# Pit Barrel Cooker..PBC



## mrmerck (Mar 27, 2019)

I am about to acquire a PBC which is basically a UBS for those not familiar with them. One of the things I`ve noticed is that they dont come with any temperature gauge or any type of damper like the Weber Smokey Mountain has. I`m fully aware that the manufacturer says the warranty is voided if you modify the unit from its original state. Youtube has some videos where other owners have done some modifications and I`d like some opinions from this forum.
1. Temperature gauge... As mentioned, it does not come with one and I am considering putting my own on the unit. My second option was to purchase some sort of dual probe thermometer ( thinking Maverick) and get temperature that way. Of course I`ll use a thermometer on the meat I`m cooking. Option 3 is to do nothing..Thoughts?
2. I`ve been told these units tend to run a bit higher temps than a Weber Smokey Mountain so I thought about actually modifying the unit and installing a Weber damper kit on the unit. Thoughts?

Thanks for all replies


----------



## fivetricks (Mar 27, 2019)

I guess my thoughts are why do you want to spend a minimum of 300.00 on something that isn't what you want. A UDS is so simple to build and modify to YOUR specifications. 

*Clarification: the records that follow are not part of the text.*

-- ==== Sys2Proof/Machine/Exch.lean ====
section
/-! DEFINITION. The sparse exchange (R142 to R149): leg tags, end-to-end windows, packing and answering rows, sending
contributions, acceptance, and BULK streams (R168). -/

namespace Sys2Proof.Machine

/-! ## Tick numbers -/

/-- The tick nearest the current one with the given low 16 bits (R142). -/
def expandTick (s : State) (t16 : Nat) : Nat :=
  let d := (t16 + 65536 - s.tk.tick % 65536) % 65536
  if d < 32768 then s.tk.tick + d else s.tk.tick - (65536 - d)

/-- The open or current step with the given low 32 bits. -/
def expandStep (s : State) (st32 : Nat) : Nat :=
  ((openSteps s).find? fun st => st % 2 ^ 32 == st32).getD (s.tk.step / 2 ^ 32 * 2 ^ 32 + st32)

/-! ## Counts per chip and tick -/

abbrev Counts := List (Nat × Nat × Nat)

def countOf (c : Counts) (chip t : Nat) : Nat := ((c.find? fun x => x.1 == chip && x.2.1 == t).map (·.2.2)).getD 0

def countSet (c : Counts) (chip t n : Nat) : Counts := (chip, t, n) :: c.filter fun x => !(x.1 == chip && x.2.1 == t)

def countChip (c : Counts) (chip : Nat) : Nat := ((c.filter fun x => x.1 == chip).map (·.2.2)).sum

def countTick (c : Counts) (t : Nat) : Nat := ((c.filter fun x => x.2.1 == t).map (·.2.2)).sum

/-- Drop what belongs to ticks long past, so that a TICK16 names one tick. -/
def pruneEx (s : State) : State :=
  let near := fun (t : Nat) => decide (expandTick s t + 64 > s.tk.tick)
  { s with ex := { s.ex with
      sentCnt := s.ex.sentCnt.filter fun c => near c.2.1
      accCnt := s.ex.accCnt.filter fun c => near c.2.1
      gotCnt := s.ex.gotCnt.filter fun c => near c.2.1
      toldCnt := s.ex.toldCnt.filter fun c => near c.2.1
      replies := s.ex.replies.filter fun r => near r.tick16
      seqs := s.ex.seqs.filter fun c => near c.1 } }

/-! ## End-to-end windows (R147) -/

/-- The window a carriage falls under: 0 TC0 IDX, 1 TC1 IDX, 2 GRAD and DENSE. -/
def windowKind (c : Carriage) : Option Nat :=
  match c.body with
  | .idx _ => some (if c.cls = 1 then 1 else 0)
  | .grad _ => some 2
  | .dense _ => some 2
  | _ => none

def windowLimit (k : Nat) : Nat := if k = 0 then 1024 else if k = 1 then 256 else 512

/-- Entries of the carriage that the window counts. -/
def windowCost (c : Carriage) : Nat := match c.body with
  | .idx m => m.entries.length
  | _ => 1

/-- IDX entries sent and not answered: replies still held at the window do not count. -/
def heldEntries (s : State) (dest cls : Nat) : Nat :=
  ((s.ex.heldOut.filter fun c => c.dest == dest && windowKind c == some cls).map windowCost).sum

/-- What a chip has accepted beyond what was sent to it: carriages that an old owner forwarded (R159). -/
def surplus (s : State) (chip : Nat) : Nat :=
  ((s.ex.accCnt.filter fun c => c.1 == chip).map fun c => c.2.2 - countOf s.ex.sentCnt chip c.2.1).sum

/-- New owners to which a chip forwards what comes for a position it had (R159). -/
def newOwnersOf (s : State) (chip : Nat) : List Nat :=
  ((s.handovers.filter fun h => h.oldChip == chip && h.newChip != chip && h.switchTick.isSome).map (·.newChip)).dedup

def windowUsed (s : State) (dest k : Nat) : Nat :=
  if k = 2 then
    ((s.ex.sentCnt.filter fun c => c.1 == dest).map fun c => c.2.2 - countOf s.ex.accCnt dest c.2.1).sum -
      ((newOwnersOf s dest).map (surplus s)).sum
  else (s.ex.replies.countP fun r => r.chip == dest && r.cls == k) - heldEntries s dest k

/-- TICK16 of a GRAD or DENSE carriage. -/
def carriageTick (c : Carriage) : Nat := match c.body with
  | .grad m => m.tick16
  | .dense m => m.tick16
  | _ => 0

def launch (c : Carriage) (s : State) : State :=
  let s := if windowKind c = some 2 then
      let t := carriageTick c
      { s with ex := { s.ex with sentCnt := countSet s.ex.sentCnt c.dest t (countOf s.ex.sentCnt c.dest t + 1) } }
    else s
  route c none s

/-- Send a carriage to another chip, or hold it at its window. -/
def sendWindowed (c : Carriage) (s : State) : State :=
  match windowKind c with
  | none => route c none s
  | some k =>
    let behind := s.ex.heldOut.any fun h => h.dest == c.dest && windowKind h == some k
    let used := if k = 2 then windowUsed s c.dest k else windowUsed s c.dest k - windowCost c
    if behind || windowLimit k < used + windowCost c then { s with ex := { s.ex with heldOut := s.ex.heldOut ++ [c] } }
    else launch c s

To spend that money AND spend extra on those mods AND to void the warranty (not really sure what they are covering with that warranty, it's all metal and paint and I'm guessing they don't cover a paint job that got burned up) to me just doesn't add up.

So, summary. Take a look into building one that is the one YOU want. They're super simple and rock solid smokers and I know you'll be in it for less than 300 unless you really go to town on it. Best thing is to find a barrel that has the removable lid with the bolt on ring. Otherwise there's cutting involved and a new lid, etc.


----------



## mrmerck (Mar 27, 2019)

I appreciate your reply and it makes sense to build your own. However, I got a deal on the PBC. My story...Walmart carried these smokers that sell everywhere for $299 but quit selling them . A buddy who owns one happened to go in a local WalMart and saw a display model in the the clearance section for $174 with Owner`s Manual and all the parts( no box).I jumped on the deal.


----------



## hoytflinger (Mar 31, 2019)

Why complicate it with temp gauges? Follow the lighting instructions and don't worry about temp. That's the beauty of the PBC. Easy, thoughtless, cooking. I cooked everything in the one I had and not one time did I check the temp of the cooker. Everything turned out amazing.


----------